And thus continued the happy process of welcoming Hector James Mueller into the folds of the church. Ernie and Arlene had both readily responded to the parents’ requests that they become the child’s godparents, each of them unaware that the other had been asked, but both of them happy to support Frank and Sadie any way they could. Thus, without having had anything more intimate than a dance, Arlene Gomez and Ernie Campanella, in a sense, had a son.
The child had been given the first name of Sadie’s father and the middle name of Frank’s. His older sister Juliet was not quite sure yet what to make of the whole thing, but Frank and Sadie were delighted. Now the only question was, should they finish there or try for more? Like many Catholics, the two of them tried to be good people, but birth control was something you winked at.
If Arlene was a little nonplussed throughout the ceremony—and she was—it had little to do with her pairing with Ernie. No, she had come to hate him less and less as he continued to stand loyally by his incarcerated wife. The source of Arlene’s frustration was that her now serious boyfriend Bobby Rocco had not been on hand to share in the family’s moment of joy. Although he would never say so, Bobby had a perfectly good excuse for not being there—he wasn’t even in Philadelphia at the time. The hour of Hector’s Christening found him still asleep in Brooklyn, next to a girl named Tina Something he had met in a bar the previous night. It would take Arlene a little while to learn, but Bobby had an eye for the ladies. His failure to show up here had been her first clue.
Standing in for the absent Bobby Rocco was Arlene’s gay friend Howard Ellsworth, and this time, he was the beard. The last thing Arlene wanted was for a number of these people who she barely knew to think of her as what she secretly dreaded being—the children’s crazy maiden aunt. It was even more important to her that she appear to have a date than it was to Howard that he appear to be straight, which was seeming to matter less and less to him as time went on.

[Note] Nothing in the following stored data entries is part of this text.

/-- The strands that wait for a withheld word try again. -/
def unparkWord (s : State) (word : Nat) : State :=
  { s with cores := s.cores.map fun e => (e.1, { e.2 with slots := e.2.slots.map (unpark word) }) }

/-- A strand whose write of SMREL waits on a miss that has ended tries it again. -/
def dropWiden (gone : List Miss) (t : Strand) : Strand :=
  match t.wait with
  | .widen k => if gone.any fun m => m.token == k then { t with wait := .none } else t
  | _ => t

/-- The tag of a word replaced or removed; misses of the old tag end, and what waits for it tries again
(R314, R315, R317). -/
def setTag (s : State) (word : Nat) (t : Option Tag) : State :=
  match tagOf s word, t with
  | none, none => s
  | _, t => unparkWord { s with
      tags := (s.tags.filter fun x => x.word != word) ++ (match t with
        | some x => if x.scope = .sy then [] else [x]
        | none => [])
      misses := s.misses.filter fun m => m.word != word
      cores := s.cores.map fun e => (e.1, { e.2 with
        slots := e.2.slots.map (dropWiden (s.misses.filter fun m => m.word == word)) }) } word

/-- Whether a word's tag lets a reader read it (R315). -/
def tagReadable (s : State) (r : Reader) (word : Nat) : Bool :=
  match tagOf s word with
  | none => true
  | some t => inScope t.scope t.core r

/-- Location and key of a byte of a footing command's translated range. -/
def footPlace (pages : Map (Nat × Nat × Nat)) (va : Nat) : Nat × Nat :=
  let r := mapGet (0, 0, 0) pages (va / 65536)
  (r.1 + va % 65536, r.2.1)

/-- Whether a footing command has read elements of a 128-byte line whose new values it has not written yet. -/
def footHolds (m : FootCmd) (line : Nat) : Bool :=
  match m.pages with
  | some l => m.puts.any fun x => (footPlace l x.va).1 / 128 == line
  | none => false

/-- Whether the cache holds accesses to a word's line back until a footing unit has performed there (R288). -/
def footHeld (s : State) (word : Nat) : Bool := s.cores.any fun e => e.2.foot.cmds.any fun m => footHolds m (word / 128)

/-- Whether the home serves a reader now (R288, R315). -/
def readable (s : State) (r : Reader) (word : Nat) : Bool := tagReadable s r word && !footHeld s word

/-- ORDSTAT (R319): the 16-bit counter at a bit of a core's register counts one more. -/
def countMiss (s : State) (c : CoreId) (lo : Nat) : State :=
  modCore s c fun k => { k with ordstat := putBits k.ordstat lo 16 (bits k.ordstat (lo + 15) lo + 1) }

/-- A scope-miss message for a tag leaves, with the narrowest scope that holds its parked readers (R315). -/
def sendMiss (s : State) (t : Tag) (rs : List Reader) : State :=
  let token := BitVec.ofNat 64 s.nextSeq
  { s with
    nextSeq := s.nextSeq + 1
    misses := s.misses ++ [⟨token, t.word, t.id, neededScope t.core rs, rs, false, false⟩]
    net := s.net ++ [⟨t.core, 0, .scopeMiss t.core token, 0, false, false, none⟩] }

/-- R315: a read of a tagged word from outside the tag's scope instance is parked; the first sends a scope-miss message, and
later ones join it. -/
def parkMiss (s : State) (r : Reader) (word : Nat) : State :=
  match tagOf s word with
  | none => s
  | some t =>
    if inScope t.scope t.core r then s
    else if s.misses.any (fun m => m.tagId == t.id && m.word == word) then
      { s with misses := s.misses.map fun m =>
          if m.tagId = t.id ∧ m.word = word ∧ ¬ m.readers.contains r then { m with readers := m.readers ++ [r] } else m }
    else sendMiss s t [r]

/-! ## Requests of strands -/

/-- The bytes of a word that the entries of a store queue hold, over a base value. -/
def overlayVal (es : List StoreEntry) (base : W64) : W64 :=
  es.foldl (fun x e => (List.range 8).foldl (fun y i => if bit e.mask i then setLane y 8 i (byteAt e.val i) else y) x) base
/-- Whether a word is poisoned under those entries: a whole word brings its own poison, a part adds its (R288, R421). -/
def overlayPoison (es : List StoreEntry) (base : Bool) : Bool :=
  es.foldl (fun b e => if e.mask = 0xFF then e.poison else b || e.poison) base
def overlayMask (es : List StoreEntry) : BitVec 8 := es.foldl (fun m e => m ||| e.mask) 0
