/-- A scalar store to an address; `rel` makes it a release (R120). -/
def storeScalar (p : Pred) (d : SReg) (sz : SSize) (bases : List SReg) (ea : W64) (inc : Option (Fin 24 × W64))
    (rel : Option Scope) (s : State) : Host.Outcome State Fault Refusal :=
  let n := ssize sz
  compute s (predOn s p) { srcS := bases, movS := [d], mis := misOf ea n true } fun s => do
    let _ ← checkPieces s .store [⟨ea, n, 0⟩]
    let s ← releasing s rel
    let t ← storeChunks s [scalarChunk s d ea n] rel false
    .ok (applyInc t inc)

def execSt (p : Pred) (d : SReg) (a : GReg) (sz : SSize) (m : LMode) (off : BitVec 8) (s : State) :
    Host.Outcome State Fault Refusal :=
  storeScalar p d sz [.g a] (eaOf m (getG s a) off (ssize sz)) (incOf m a (getG s a) off (ssize sz)) none s
def execStIndexed (p : Pred) (d : SReg) (a : GReg) (sz : SSize) (b : GReg) (s : State) :
    Host.Outcome State Fault Refusal :=
  storeScalar p d sz [.g a, .g b] (getG s a + getG s b) none none s

/-! ## LDA, STL and PREF (R120, R121) -/

/-- The offset of major 0x1E, in units of the access size. -/
def ea5 (a : W64) (off : BitVec 5) (n : Nat) : W64 := a + off.signExtend 64 * BitVec.ofNat 64 n

/-- LDA blocks its strand until the value is there, so that every later access follows it. -/
def execLda (p : Pred) (d : SReg) (a : GReg) (sz : LSize) (sc : Scope) (off : BitVec 5) (s : State) :
    Host.Outcome State Fault Refusal :=
  loadScalar p d sz [.g a] (ea5 (getG s a) off (lsize sz)) none true (some sc) s
def execStl (p : Pred) (d : SReg) (a : GReg) (sz : SSize) (sc : Scope) (off : BitVec 5) (s : State) :
    Host.Outcome State Fault Refusal :=
  storeScalar p d sz [.g a] (ea5 (getG s a) off (ssize sz)) none (some sc) s
/-- PREF warms a translation that it is allowed, and has no other effect (R121). -/
def execPref (p : Pred) (hint : Fin 3) (a : GReg) (off : BitVec 5) (s : State) : Host.Outcome State Fault Refusal :=
  let s := ready s
  let ea := ea5 (getG s a) off 8
  if predOn s p && ea.toNat < 2 ^ 48 then
    match checkAddr s (strandWho s.cur (me s)) (if hint = 1 then .store else .load) true ea with
    | .ok _ t => .next (advance t 4)
    | .violation | .fault _ _ _ | .await => .next (advance s 4)
  else .next (advance s 4)

/-! ## Presence (R283, R284) -/

/-- Cause 0x08 for an address outside the slices. -/
def needSlice (s : State) (ea : W64) (wr : Bool := false) : Except Stop Unit :=
  if isSliceAddr s.cur ea then .ok () else .error (.trap 0x08 ea wr)

/-- The slice words behind 8-byte addresses, checked under R278. -/
def sliceWords (s : State) (use : Use) : List W64 → Except Stop (List Nat)
  | [] => .ok []
  | ea :: t => do
    let (r, _) ← access s use ea
    let l ← sliceWords s use t
    .ok (r.loc :: l)

/-- LDP from an address. -/
def loadPresence (p : Pred) (d : SReg) (bases : List SReg) (ea : W64) (inc : Option (Fin 24 × W64)) (s : State) :
    Host.Outcome State Fault Refusal :=
  execute s (predOn s p) { srcS := bases, dstS := [d], mis := misOf ea 8 } fun s => do
    needSlice s ea
    waitUnless (drained s)
    loadPieces s [⟨ea, 8, 0⟩] .presence (.scalar d 64 false) inc true

def execLdp (p : Pred) (d : SReg) (a : GReg) (m : LMode) (off : BitVec 8) (s : State) :
    Host.Outcome State Fault Refusal :=
  loadPresence p d [.g a] (eaOf m (getG s a) off 8) (incOf m a (getG s a) off 8) s
def execLdpIndexed (p : Pred) (d : SReg) (a b : GReg) (s : State) : Host.Outcome State Fault Refusal :=
  loadPresence p d [.g a, .g b] (getG s a + getG s b) none s

/-- Words written with their presence bits set, as one step of the port (R284). -/
def putPresent (s : State) : List (Nat × W64) → State
  | [] => s
  | (w, v) :: t =>
    let s := setPresent (setTag (putWord s w 0 0xFF v) w none) w
    wakeWord (putPresent s t) w

/-- The port step of STP and VSTP at words of the slice piece that holds ea: cause 0x07 when a bit is set, else words and
bits are written. -/
def storePresent (s : State) (l : List (W64 × W64)) (ea : W64) : Except Stop State := do
  let _ ← access s .store ea
  let ws ← sliceWords s .store (l.map fun e => e.1)
  portTurn s ws
  if ws.any (isPresent s) then .error (.trap 0x07 ea true)
  else .ok (putPresent s (ws.zip (l.map fun e => e.2)))

/-- STP to an address. -/
def storePresence (p : Pred) (d : SReg) (bases : List SReg) (ea : W64) (inc : Option (Fin 24 × W64)) (s : State) :
    Host.Outcome State Fault Refusal :=
  compute s (predOn s p) { srcS := d :: bases, mis := misOf ea 8 true } fun s => do
    needSlice s ea true
    let t ← storePresent s [(ea, readS s d)] ea
    .ok (applyInc t inc)

def execStp (p : Pred) (d : SReg) (a : GReg) (m : LMode) (off : BitVec 8) (s : State) :
    Host.Outcome State Fault Refusal :=
  storePresence p d [.g a] (eaOf m (getG s a) off 8) (incOf m a (getG s a) off 8) s
def execStpIndexed (p : Pred) (d : SReg) (a b : GReg) (s : State) : Host.Outcome State Fault Refusal :=
  storePresence p d [.g a, .g b] (getG s a + getG s b) none s

/-- Bytes from a slice address to the end of the slice, striped window or alias that contains it (R284). -/
def bytesLeft (ea : W64) : Nat :=
  let size := if bit ea 47 && decide (ea.toNat < 0xFFFFFFFFFFFF0000) then 2 ^ 22 else 2 ^ 16
  size - ea.toNat % size

/-- CLRP of k words: it blocks its strand until every bit is clear, each cleared by a step of its own (R284). -/
def clearPresence (p : Pred) (d : SReg) (bases : List SReg) (ea : W64) (inc : Option (Fin 24 × W64)) (s : State) :
    Host.Outcome State Fault Refusal :=
  execute s (predOn s p) { srcS := d :: bases } fun s => do
    let k := (readS s d).toNat
    if k = 0 then .ok (advance s 4)
    else do
      throwIf (misOf ea 8 true)
      needSlice s ea true
      let _ ← access s .store ea
      if 8 * k > bytesLeft ea then .error (.trap 0x08 ea true)
      else do
        let vas := (List.range k).map fun i => ea + BitVec.ofNat 64 (8 * i)
        let ws ← sliceWords s .store vas
        let (q, s) := takeSeq s
        let parts := (vas.zip ws).map fun e => (⟨e.1, e.2, 8, 0, 0, .rc, none, none⟩ : Part)
        sendRequest s (requestOf s q .clear parts .nothing inc true none none false) 4

def execClrp (p : Pred) (d : SReg) (a : GReg) (m : LMode) (off : BitVec 8) (s : State) :
    Host.Outcome State Fault Refusal :=
  clearPresence p d [.g a] (eaOf m (getG s a) off 8) (incOf m a (getG s a) off 8) s
def execClrpIndexed (p : Pred) (d : SReg) (a b : GReg) (s : State) : Host.Outcome State Fault Refusal :=
  clearPresence p d [.g a, .g b] (getG s a + getG s b) none s

/-- The words j = 0 to 3 that the predicate enables. -/
def enabledWords (mask : W32) : List Nat := (List.range 4).filter fun j => bit mask j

Even if Howard was not Arlene’s first choice for an escort, she was not about to give him that impression. After all, he was a dear friend—maybe her best friend, if you took sex out of the picture. She had on her best happy face as she sought Howard out after the service. His face, as it turned out, was not nearly as happy as hers seemed to be.
“Howard, Sweetheart, is something troubling you?” she asked him when they had a moment alone.
“Does it show that much?” he replied. “Actually, I’m going through a little…uh…domestic trouble, so to speak.”
“Your ex-wife giving you a hard time?”
“No, she was never
difficult about the divorce. We both knew it had to happen, but we don’t hate each other.”
“Then, what? If it’s none of my business, just say so, but, if there’s anything I can do to help, I’d like to.”
“I just broke up with my…uh…partner, I guess you’d say. The thing that really stinks about it is that I moved out of my place and was staying with him. Now, I have no place left to go. I should have kept my lease, but, no, I had to insist on this grand display of good faith. Look where it got me.”
“I see,” was all Arlene had to say at the moment, but wheels were turning in her head.
“Sorry, I didn’t mean to bum you out like that. Let’s change the subject, okay?”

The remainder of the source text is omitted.